Так и Дюмафис. Ничего тут нет удивительного. Просто по владычней милости
фамилия, в честь французскому писателю, да и все тут.
  Доктору и Помаде подали чай.
  - Что вы, будто как невеселы, наш милый доктор? - с участием спросил,
проходя к столу, Петр Лукич.
  Розанов провел рукой по лбу и, вздохнув, сказал:
  - Ничего, Петр Лукич, устал очень, не так-то здоровится.
  - Медику стыдно жаловаться на нездоровье, - заметила дьяконица.
  Доктор взглянул на нее и ничего не ответил. Женни с Лизою опять
переглянулись, и опять почему-то обе подумали о докторше.
  - Вы где это побывали целую недельку-то?
  - Сегодня утром вернулся из Коробьина.
  - Что там, Катерина Ивановна нездорова?

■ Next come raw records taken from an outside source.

/-! `sendFrame` changes no block but out. -/

@[simp] theorem State.sendFrame_part (s : State) (p : Port) (cls : Nat) (tag : Byte) (body : List Byte) : (s.sendFrame p cls tag body).part = s.part := by simp [State.sendFrame]
@[simp] theorem State.sendFrame_clock (s : State) (p : Port) (cls : Nat) (tag : Byte) (body : List Byte) : (s.sendFrame p cls tag body).clock = s.clock := by simp [State.sendFrame]
@[simp] theorem State.sendFrame_settings (s : State) (p : Port) (cls : Nat) (tag : Byte) (body : List Byte) : (s.sendFrame p cls tag body).settings = s.settings := by simp [State.sendFrame]
@[simp] theorem State.sendFrame_table (s : State) (p : Port) (cls : Nat) (tag : Byte) (body : List Byte) : (s.sendFrame p cls tag body).table = s.table := by simp [State.sendFrame]
@[simp] theorem State.sendFrame_flight (s : State) (p : Port) (cls : Nat) (tag : Byte) (body : List Byte) : (s.sendFrame p cls tag body).flight = s.flight := by simp [State.sendFrame]
@[simp] theorem State.sendFrame_media (s : State) (p : Port) (cls : Nat) (tag : Byte) (body : List Byte) : (s.sendFrame p cls tag body).media = s.media := by simp [State.sendFrame]
@[simp] theorem State.sendFrame_ports (s : State) (p : Port) (cls : Nat) (tag : Byte) (body : List Byte) : (s.sendFrame p cls tag body).ports = s.ports := by simp [State.sendFrame]
@[simp] theorem State.sendFrame_paths (s : State) (p : Port) (cls : Nat) (tag : Byte) (body : List Byte) : (s.sendFrame p cls tag body).paths = s.paths := by simp [State.sendFrame]
@[simp] theorem State.sendFrame_walk (s : State) (p : Port) (cls : Nat) (tag : Byte) (body : List Byte) : (s.sendFrame p cls tag body).walk = s.walk := by simp [State.sendFrame]
@[simp] theorem State.sendFrame_notices (s : State) (p : Port) (cls : Nat) (tag : Byte) (body : List Byte) : (s.sendFrame p cls tag body).notices = s.notices := by simp [State.sendFrame]
@[simp] theorem State.sendFrame_mailbox (s : State) (p : Port) (cls : Nat) (tag : Byte) (body : List Byte) : (s.sendFrame p cls tag body).mailbox = s.mailbox := by simp [State.sendFrame]
@[simp] theorem State.sendFrame_free (s : State) (p : Port) (cls : Nat) (tag : Byte) (body : List Byte) : (s.sendFrame p cls tag body).free = s.free := by simp [State.sendFrame]
@[simp] theorem State.sendFrame_pending (s : State) (p : Port) (cls : Nat) (tag : Byte) (body : List Byte) : (s.sendFrame p cls tag body).pending = s.pending := by simp [State.sendFrame]

/-! `reply` changes no block but out. -/

@[simp] theorem State.reply_part (s : State) (p : Port) (tag : Byte) (code : AnswerCode) : (s.reply p tag code).part = s.part := by simp [State.reply]
@[simp] theorem State.reply_clock (s : State) (p : Port) (tag : Byte) (code : AnswerCode) : (s.reply p tag code).clock = s.clock := by simp [State.reply]
@[simp] theorem State.reply_settings (s : State) (p : Port) (tag : Byte) (code : AnswerCode) : (s.reply p tag code).settings = s.settings := by simp [State.reply]
@[simp] theorem State.reply_table (s : State) (p : Port) (tag : Byte) (code : AnswerCode) : (s.reply p tag code).table = s.table := by simp [State.reply]
@[simp] theorem State.reply_flight (s : State) (p : Port) (tag : Byte) (code : AnswerCode) : (s.reply p tag code).flight = s.flight := by simp [State.reply]
@[simp] theorem State.reply_media (s : State) (p : Port) (tag : Byte) (code : AnswerCode) : (s.reply p tag code).media = s.media := by simp [State.reply]
@[simp] theorem State.reply_ports (s : State) (p : Port) (tag : Byte) (code : AnswerCode) : (s.reply p tag code).ports = s.ports := by simp [State.reply]
@[simp] theorem State.reply_paths (s : State) (p : Port) (tag : Byte) (code : AnswerCode) : (s.reply p tag code).paths = s.paths := by simp [State.reply]
@[simp] theorem State.reply_walk (s : State) (p : Port) (tag : Byte) (code : AnswerCode) : (s.reply p tag code).walk = s.walk := by simp [State.reply]
@[simp] theorem State.reply_notices (s : State) (p : Port) (tag : Byte) (code : AnswerCode) : (s.reply p tag code).notices = s.notices := by simp [State.reply]
@[simp] theorem State.reply_mailbox (s : State) (p : Port) (tag : Byte) (code : AnswerCode) : (s.reply p tag code).mailbox = s.mailbox := by simp [State.reply]
@[simp] theorem State.reply_free (s : State) (p : Port) (tag : Byte) (code : AnswerCode) : (s.reply p tag code).free = s.free := by simp [State.reply]
@[simp] theorem State.reply_pending (s : State) (p : Port) (tag : Byte) (code : AnswerCode) : (s.reply p tag code).pending = s.pending := by simp [State.reply]
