-- ==== Sys2Proof/Laws/Requests.lean ====
section
/-! SUPPORT. What taking a request can do: for each of the two ways in which a request is handled, the cases of its outcome. -/

namespace Sys2Proof.Machine

/-- A request that no arbiter grants is answered with the code that refuses it, or performed (R95, R189, R190). -/
theorem State.atOnce_cases (s : State) (c : Client) (tag : Byte) (r : Request) (op : State → State) :
    (∃ code, s.refusal c r = some code ∧ s.atOnce c tag r op = (s.takeFront c).respond c tag r.code code [])
      ∨ (s.refusal c r = none ∧ s.atOnce c tag r op = op (s.takeFront c)) := by
  unfold State.atOnce
  split
  · next code h => exact .inl ⟨code, h, rfl⟩
  · next h => exact .inr ⟨h, rfl⟩

/-- A table request is answered with the code that refuses it, or performed at its grant, or goes on waiting (R22, R23, R27). -/
theorem State.atTable_cases (s : State) (c : Client) (tag : Byte) (r : Request) (op : State → State) :
    (∃ code, s.refusal c r = some code ∧ s.atTable c tag r op = (s.takeFront c).respond c tag r.code code [])
      ∨ (s.refusal c r = none ∧ s.grantee = some (clientSource c) ∧ s.atTable c tag r op = op (s.atGrant c))
      ∨ (s.refusal c r = none ∧ s.grantee ≠ some (clientSource c) ∧ s.atTable c tag r op = s) := by
  unfold State.atTable
  split
  · next code h => exact .inl ⟨code, h, rfl⟩
  · next h =>
    split
    · next hg => exact .inr (.inl ⟨h, hg, rfl⟩)
    · next hg => exact .inr (.inr ⟨h, hg, rfl⟩)

/-- What every answer and every performance keeps, a request handled at once keeps. -/
theorem State.atOnce_keeps {P : State → Prop} {s : State} {c : Client} {tag : Byte} {r : Request} {op : State → State}
    (hresp : ∀ code, P ((s.takeFront c).respond c tag r.code code [])) (hop : s.refusal c r = none → P (op (s.takeFront c))) :
    P (s.atOnce c tag r op) := by
  obtain ⟨code, -, h⟩ | ⟨hr, h⟩ := s.atOnce_cases c tag r op
  · rw [h]; exact hresp code
  · rw [h]; exact hop hr

/-- What every answer, every performance and waiting keep, a table request keeps. -/
theorem State.atTable_keeps {P : State → Prop} {s : State} {c : Client} {tag : Byte} {r : Request} {op : State → State} (hs : P s)
    (hresp : ∀ code, P ((s.takeFront c).respond c tag r.code code [])) (hop : s.refusal c r = none → P (op (s.atGrant c))) :
    P (s.atTable c tag r op) := by
  obtain ⟨code, -, h⟩ | ⟨hr, -, h⟩ | ⟨-, -, h⟩ := s.atTable_cases c tag r op
  · rw [h]; exact hresp code
  · rw [h]; exact hop hr
  · rw [h]; exact hs

end Sys2Proof.Machine
end

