/-- A HELD record's wait begins, at a member (R35, R39). -/
theorem State.toWaiting_law {s : State} {p : Port} {id : Nat} {h : Holding} (t : Tenure) (hs : s.lawful) (hp : s.isMember p = true)
    (hm : h ∈ s.table.holdings) (hi : h.id = id) (hh : h.tenure = .held p)
    (ht : (∃ tag, t = .releasing p tag) ∨ ∃ tag, t = .handing p tag) : (s.setHolding id fun x => x.withTenure t).lawful := by
  refine State.setHolding_law id (fun x => x.withTenure t) hs (fun _ => rfl) (fun x hx hxi => ?_) (fun _ h => h) (by simp [State.setHolding])
    (by simp [State.setHolding]) (by simp) (by simp) (State.cores_of_paths (by simp))
  have : x = h := State.id_unique hs hx hm (hxi.trans hi.symm)
  subst this
  have hnd := hs.held_not_due hx hh
  have hown : t.owner = some p := by rcases ht with ⟨_, rfl⟩ | ⟨_, rfl⟩ <;> rfl
  refine Placed.fresh ?_ hnd ?_ ?_ (hs.gens x hx)
  · rcases ht with ⟨tag, rfl⟩ | ⟨tag, rfl⟩ <;>
      exact ⟨State.mayOwn_of_member hp, fun h => absurd h (State.not_shedding_of_member hp)⟩
  · intro e he hc ho
    refine hs.write e he x hx hc ?_
    rw [hh]; have ho' : t.owner = some e.port.partner := ho
    rw [hown] at ho'; exact ho'
  · intro ho; simp [Holding.withTenure, hown] at ho

theorem State.release_law {s : State} {p : Port} {tag : Byte} {id g : Nat} (hs : s.lawful) (hp : s.isMember p = true) :
    (State.release p tag id g s).lawful := by
  unfold State.release
  split
  · exact State.law_of hs (by simp) (by simp) (by simp) (by simp) (by simp) (State.cores_of_paths (by simp))
  · next h hh =>
    obtain ⟨hm, hi, ht⟩ := State.ownedHolding_ok hh
    split
    · exact State.toWaiting_law _ hs hp hm hi ht (.inl ⟨tag, rfl⟩)
    · exact State.filterHoldings_law (fun h => h.id != id) hs (by simp [State.retire]) (by simp [State.retire]) (by simp [State.retire])
        (by simp) (by simp) (State.cores_of_paths (by simp))

/-! ## Hand-overs -/

/-- The end of a hand-over, given to the receiver or returned (R40). The state `s` is the lawful `s0` with some completions taken
off or spent. -/
theorem State.finishHandOver_law {s0 s : State} {p : Port} {h : Holding} {tag : Byte} (hs : s0.lawful) (ht : s0.tableSound)
    (e1 : s.flight.entries = s0.flight.entries) (e2 : s.table.holdings = s0.table.holdings) (e3 : ∀ d ∈ s.table.due, d ∈ s0.table.due ∨ d.gen = 0)
    (e4 : s.table.gen = s0.table.gen) (e5 : s.walk = s0.walk) (e6 : s.paths = s0.paths) (hm : h ∈ s0.table.holdings)
    (howner : h.tenure.owner = some p) (hmay : (s0.cores p).1.mayOwn)
    (hE : s.unresolved h = false → ∀ e ∈ s0.flight.entries, e.changesBlocks → e.port = p → e.overlaps h = false)
    (hdue : ∀ h' ∈ s0.table.holdings, h'.id ≠ h.id → s0.table.due.any (fun d => d.names h') = true →
      s.table.due.any (fun d => d.names h') = true)
    (hname : ∀ d ∈ s.table.due, d.names h = false) : (s.finishHandOver p h tag).lawful := by
  have hc : s.cores = s0.cores := State.cores_of_paths e6
  have huniq : ∀ x ∈ s0.table.holdings, x.id = h.id → x = h := fun x hx hi => State.id_unique hs hx hm hi
  have main : ∀ (f : Holding → Holding) (t : State), (∀ x, (f x).id = x.id) →
      Placed s0.flight.entries s.table.due t.table.gen s0.cores (f h) →
      (∀ g, givenGeneration s0.table.gen g → givenGeneration t.table.gen g) →
      t.table.holdings = (s.table.holdings.map fun x => if x.id = h.id then f x else x) → t.table.due = s.table.due →
      t.flight.entries = s.flight.entries → t.walk = s.walk → t.cores = s.cores → t.lawful := by
    intro f t hid hP hG h1 h2 h3 h4 h5
    have := hs.records (H' := s0.table.holdings.map fun x => if x.id = h.id then f x else x) (D' := s.table.due) (G' := t.table.gen) e3 hG ?_ ?_
    · simpa only [State.lawful, State.law, h1, h2, h3, h4, h5, e1, e2, e5, hc] using this
    · rw [List.map_map]
      have : ((fun x : Holding => x.id) ∘ fun x : Holding => if x.id = h.id then f x else x) = fun x => x.id := by
        funext x; simp only [Function.comp]; split
        · exact hid x
        · rfl
      rw [this]; exact hs.ids
    · intro h' hm'
      obtain ⟨x, hx, rfl⟩ := List.mem_map.1 hm'
      split
      · next hi => rw [huniq x hx hi]; exact .inr hP
      · next hi => exact .inl ⟨hx, hdue x hx hi⟩
  have pl := (hs.placed hm)
  unfold State.finishHandOver
  split
  · refine main (fun x => x.withTenure (returnTenure (s.path p).state p)) _ (fun _ => rfl) ?_ (by simp [State.setHolding, e4])
      (by simp [State.setHolding]) (by simp [State.setHolding]) (by simp) (by simp) (State.cores_of_paths (by simp))
    have hro : (returnTenure (s.path p).state p).owner = some p := by unfold returnTenure; split <;> rfl
    have hst : (s.path p).state = (s0.cores p).1 := by simp [State.cores, State.path, e6]
    refine Placed.fresh ?_ (fun d hd => hname d hd) ?_ (fun ho => by simp [Holding.withTenure, hro] at ho) ?_
    · rw [hst]; simp only [Holding.withTenure, ownOk, returnTenure]
      cases hx : (s0.cores p).1 <;> rw [hx] at hmay <;> simp_all [PathState.mayOwn, PathState.mayWait, PathState.leaving]
    · intro e he hch ho
      refine pl.write e he hch ?_
      rw [howner]; simpa [Holding.withTenure, hro] using ho
    · have := pl.gen; rw [← e4] at this; simpa [State.setHolding, Holding.withTenure] using this
  · next hn =>
    unfold State.handOverRefusal at hn
    repeat' split at hn
    all_goals first | (cases hn; done) | skip
    next hunr hpart hg =>
    obtain ⟨g, hg'⟩ := Option.isSome_iff_exists.1 (by simpa [Option.isNone_iff_eq_none, Option.ne_none_iff_isSome] using hg)
    have hr' := State.gen_range ht (e4 ▸ hg')
    have hgr : s.table.gen.getD 0 = g := by simp [hg']
    dsimp only
    rw [hgr]
    have l' := hs
    unfold State.lawful State.law at l'; rw [← e4, hg'] at l'
    have hmem' : s0.isMember p.partner = true := by
      have : s.isMember p.partner = true := by simpa using hpart
      simpa [State.isMember, State.path, e6] using this
    refine main (fun x => x.grantedTo p.partner g) _ (fun _ => rfl) ?_ ?_ ?_ ?_ ?_ ?_ ?_
    · refine Placed.fresh (by simpa [Holding.grantedTo, ownOk] using State.mayWait_of_member hmem')
        (fun d hd => (e3 d hd).elim (fun hd => l'.fresh_not_due hr'.1 (h := h.grantedTo p.partner g) rfl d hd)
          fun h0 => Due.spent_names (G := genAfter g) h0 (genAfter_self hr')) ?_ (by simp [Holding.grantedTo, Tenure.owner]) ?_
      · intro e he hch ho
        simp only [Holding.grantedTo, Tenure.owner, Option.some.injEq] at ho
        have hp : e.port = p := by have := congrArg Port.partner ho; simpa using this.symm
        exact hE (by simpa using hunr) e he hch hp
      · have : ∀ x : Nat, x = g → givenGeneration (genAfter g) x := fun x hx => by subst hx; exact genAfter_self hr'
        split <;> simpa [State.advanceGen, Holding.grantedTo] using this g rfl
    · intro x hx; rw [← e4, hg'] at hx
      split <;> simpa [State.advanceGen] using genAfter_mono hr' x hx
    · split <;> simp [State.advanceGen, State.setHolding]
    · split <;> simp [State.advanceGen, State.setHolding]
    · split <;> simp
    · split <;> simp
    · split <;> (rw [State.cores_of_paths (State.answer_paths ..), State.cores_of_paths (State.raise_paths ..)]) <;>
        first | (rw [State.onTakeover_cores]; exact State.cores_of_paths (by simp)) | exact State.cores_of_paths (by simp)

theorem State.handOver_law {s : State} {p : Port} {tag : Byte} {id g : Nat} (hs : s.lawful) (ht : s.tableSound)
    (hp : s.isMember p = true) : (State.handOver p tag id g s).lawful := by
  unfold State.handOver
  split
  · exact State.law_of hs (by simp) (by simp) (by simp) (by simp) (by simp) (State.cores_of_paths (by simp))
  · next h hh =>
    obtain ⟨hm, hi, hheld⟩ := State.ownedHolding_ok hh
    split
    · exact State.law_of hs (by simp) (by simp) (by simp) (by simp) (by simp) (State.cores_of_paths (by simp))
    · split
      · exact State.toWaiting_law _ hs hp hm hi hheld (.inr ⟨tag, rfl⟩)
      · next hw =>
        refine State.finishHandOver_law hs ht rfl rfl (fun _ => .inl) rfl rfl rfl hm (by rw [hheld]; rfl)
          (State.mayOwn_of_member hp) ?_ (fun _ _ _ h => h) (hs.held_not_due hm hheld)
        · intro _ e he hch hq
          by_contra hov
          refine hw ?_
          simp only [State.writesOver, List.any_eq_true]
          exact ⟨e, he, by simp [Entry.writeOf, hq, Entry.writeClass_of_changes hch]; simpa using hov⟩

/-! ## Completions (R25, R37, R40) -/

/-- A completion leaves the queue; the records it does not name keep theirs. -/
theorem due_tail_any {d : Due} {D : List Due} {h : Holding} (hn : d.names h = false) (ha : (d :: D).any (fun d => d.names h) = true) :
    D.any (fun d => d.names h) = true := by
  simpa [hn] using ha

theorem State.dueHolding_some {s : State} {d : Due} {h : Holding} (hh : s.dueHolding d = some h) :
    h ∈ s.table.holdings ∧ d.names h = true := ⟨List.mem_of_find?_eq_some hh, by simpa using List.find?_some hh⟩

theorem State.takeDue_dueHolding (s : State) (d : Due) : s.takeDue.dueHolding d = s.dueHolding d := by
  simp [State.dueHolding]

/-- A completion of the kind its record waits for, or one that names no record. -/
theorem State.complete_law {s : State} {d : Due} {D : List Due} (hs : s.lawful) (ht : s.tableSound) (hd : s.table.due = d :: D) :
    (d.kind = .release → (s.takeDue.completeRelease d).lawful) ∧ (d.kind = .handOver → (s.takeDue.completeHandOver d).lawful) := by
  have hmemd : d ∈ s.table.due := by rw [hd]; simp
  have hsub : ∀ x ∈ D, x ∈ s.table.due ∨ x.gen = 0 := by rw [hd]; exact fun x hx => .inl (List.mem_cons_of_mem _ hx)
  have hoth : ∀ h ∈ s.table.holdings, d.names h = true → ∀ h' ∈ s.table.holdings, h'.id ≠ h.id →
      s.table.due.any (fun d => d.names h') = true → D.any (fun d => d.names h') = true := by
    intro h hm hn h' hm' hne ha
    rw [hd] at ha
    refine due_tail_any ?_ ha
    by_contra hn'
    have := Due.names_unique hs.ids hm' hm (by simpa using hn') hn
    exact hne (by rw [this])
  have e6 : s.takeDue.cores = s.cores := State.cores_of_paths (by simp)
  have gone : s.dueHolding d = none → s.takeDue.lawful := by
    intro hh
    have := hs.records (H' := s.table.holdings) (D' := D) (G' := s.table.gen) hsub (fun _ h => h) hs.ids fun h hm =>
      .inl ⟨hm, fun ha => due_tail_any (by simpa using List.find?_eq_none.1 hh h hm) (hd ▸ ha)⟩
    simpa only [State.lawful, State.law, State.takeDue_holdings, State.takeDue_gen, State.takeDue_due, hd, List.tail_cons, State.takeDue_flight,
      State.takeDue_walk, e6] using this
  have named : ∀ h, s.dueHolding d = some h → h.tenure.owner = some d.port ∧ h.tenure.dueKind = some d.kind := by
    intro h hh
    obtain ⟨hm, hn⟩ := State.dueHolding_some hh
    exact hs.due d hmemd h hm hn
  constructor
  · intro hk
    unfold State.completeRelease
    rw [State.takeDue_dueHolding]
    split
    · next h hh =>
      obtain ⟨hm, hn⟩ := State.dueHolding_some hh
      split
      · next o tag ho =>
        have := hs.records (H' := s.table.holdings.filter fun x => x.id != h.id) (D' := D) (G' := s.table.gen) hsub (fun _ h => h)
          (hs.ids.sublist (List.filter_sublist.map _)) fun x hx => by
            obtain ⟨hx1, hx2⟩ := List.mem_filter.1 hx
            exact .inl ⟨hx1, hoth h hm hn x hx1 (by simpa using hx2)⟩
        have e6 : ((s.takeDue.retire h.id).answer o tag 2 .good []).cores = s.cores := State.cores_of_paths (by simp)
        simp only [State.lawful, State.law, e6]
        simpa [State.retire, hd] using this
      · next hno =>
        have hdk := (named h hh).2
        rw [hk] at hdk
        revert hdk hno; cases h.tenure <;> simp [Tenure.dueKind]
    · next hh => exact gone hh
  · intro hk
    unfold State.completeHandOver
    rw [State.takeDue_dueHolding]
    split
    · next h hh =>
      obtain ⟨hm, hn⟩ := State.dueHolding_some hh
      split
      · next o tag ho =>
        have hown : h.tenure.owner = some o := by rw [ho]; rfl
        have huniq : ∀ x : Due, x.names h = true ↔ x.id = d.id ∧ x.gen = d.gen := by
          intro x; rw [Due.names_of, (Due.names_of.1 hn).1, (Due.names_of.1 hn).2]; constructor <;> rintro ⟨a, b⟩ <;> exact ⟨a.symm, b.symm⟩
        have hdue : (s.takeDue.spendDue d).table.due = D.map d.spend := by simp [State.spendDue, hd]
        have hg0 := (hs.gens h hm).1
        refine State.finishHandOver_law hs ht (by simp) (by simp [State.spendDue]) ?_ (by simp [State.spendDue]) (by simp) (by simp) hm hown ?_ ?_
          ?_ ?_
        · rw [hdue]; intro x hx
          obtain ⟨y, hy, rfl⟩ := List.mem_map.1 hx
          unfold Due.spend; split
          · exact .inr rfl
          · exact hsub y hy
        · have := hs.own h hm; unfold ownOk at this; rw [ho] at this; exact this.1
        · intro hu e he hch _
          by_contra hov
          have hov' : e.overlaps h = true := by simpa using hov
          have hab := hs.settled e he h hm hch hov' (.inr (List.any_eq_true.2 ⟨d, hmemd, hn⟩))
          have : (s.takeDue.spendDue d).unresolved h = true := by
            simp only [State.unresolved, List.any_eq_true]
            exact ⟨e, by simpa using he, by simp [hab, Entry.writeClass_of_changes hch, hov']⟩
          rw [this] at hu; cases hu
        · intro h' hm' hne ha
          obtain ⟨x, hx, hn'⟩ := List.any_eq_true.1 (hoth h hm hn h' hm' hne ha)
          rw [hdue]
          refine List.any_eq_true.2 ⟨x, List.mem_map.2 ⟨x, hx, ?_⟩, hn'⟩
          unfold Due.spend; split
          · next hxd =>
            simp only [Bool.and_eq_true, decide_eq_true_eq] at hxd
            exact absurd ((Due.names_of.1 hn').1.trans (hxd.1.trans (Due.names_of.1 hn).1.symm)) hne
          · rfl
        · rw [hdue]; intro x hx
          obtain ⟨y, hy, rfl⟩ := List.mem_map.1 hx
          unfold Due.spend; split
          · exact Due.spent_names (G := s.table.gen) rfl (hs.gens h hm)
          · next hxd =>
            by_contra hn'
            obtain ⟨a, b⟩ := (huniq y).1 (by simpa using hn')
            exact hxd (by simp [a, b])
      · next hno =>
        have hdk := (named h hh).2
        rw [hk] at hdk
        revert hdk hno; cases h.tenure <;> simp [Tenure.dueKind]
    · next hh => exact gone hh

  - Что ей делается! Нет, там ужасное происшествие.
  - Что такое?
  - Да жена мужа убила.
  - Крестьянка?
  - Да, молоденькая бабочка, всего другой год замужем.
  - Как же это она его?
  - Да не одного его, а двоих.
  - Двоих?
  - Ах ты, Боже мой!
  - Сссс! - раздалось с разных сторон.
  - Ну-с, расскажите, доктор.
  - Да бабочка была такая, молоденькая и хорошенькая, другой год, как
говорю вам, всего замужем еще. Стал муж к ней с полгода неласков, бивал ее.
Соседки стали запримечать, что он там за одной солдаткой молодой ухаживает,
ну и рассказали ей. Она все плакала, грустила, а он ее, как водится, все еще
усерднее да усерднее за эти слезы поколачивать стал. Была ярмарка; люди
видели, как он платок купил. Баба ждет, что вот, мол, муж сжалился надо
мною, платок купил, а платок в воскресенье у солдатки на голове очутился.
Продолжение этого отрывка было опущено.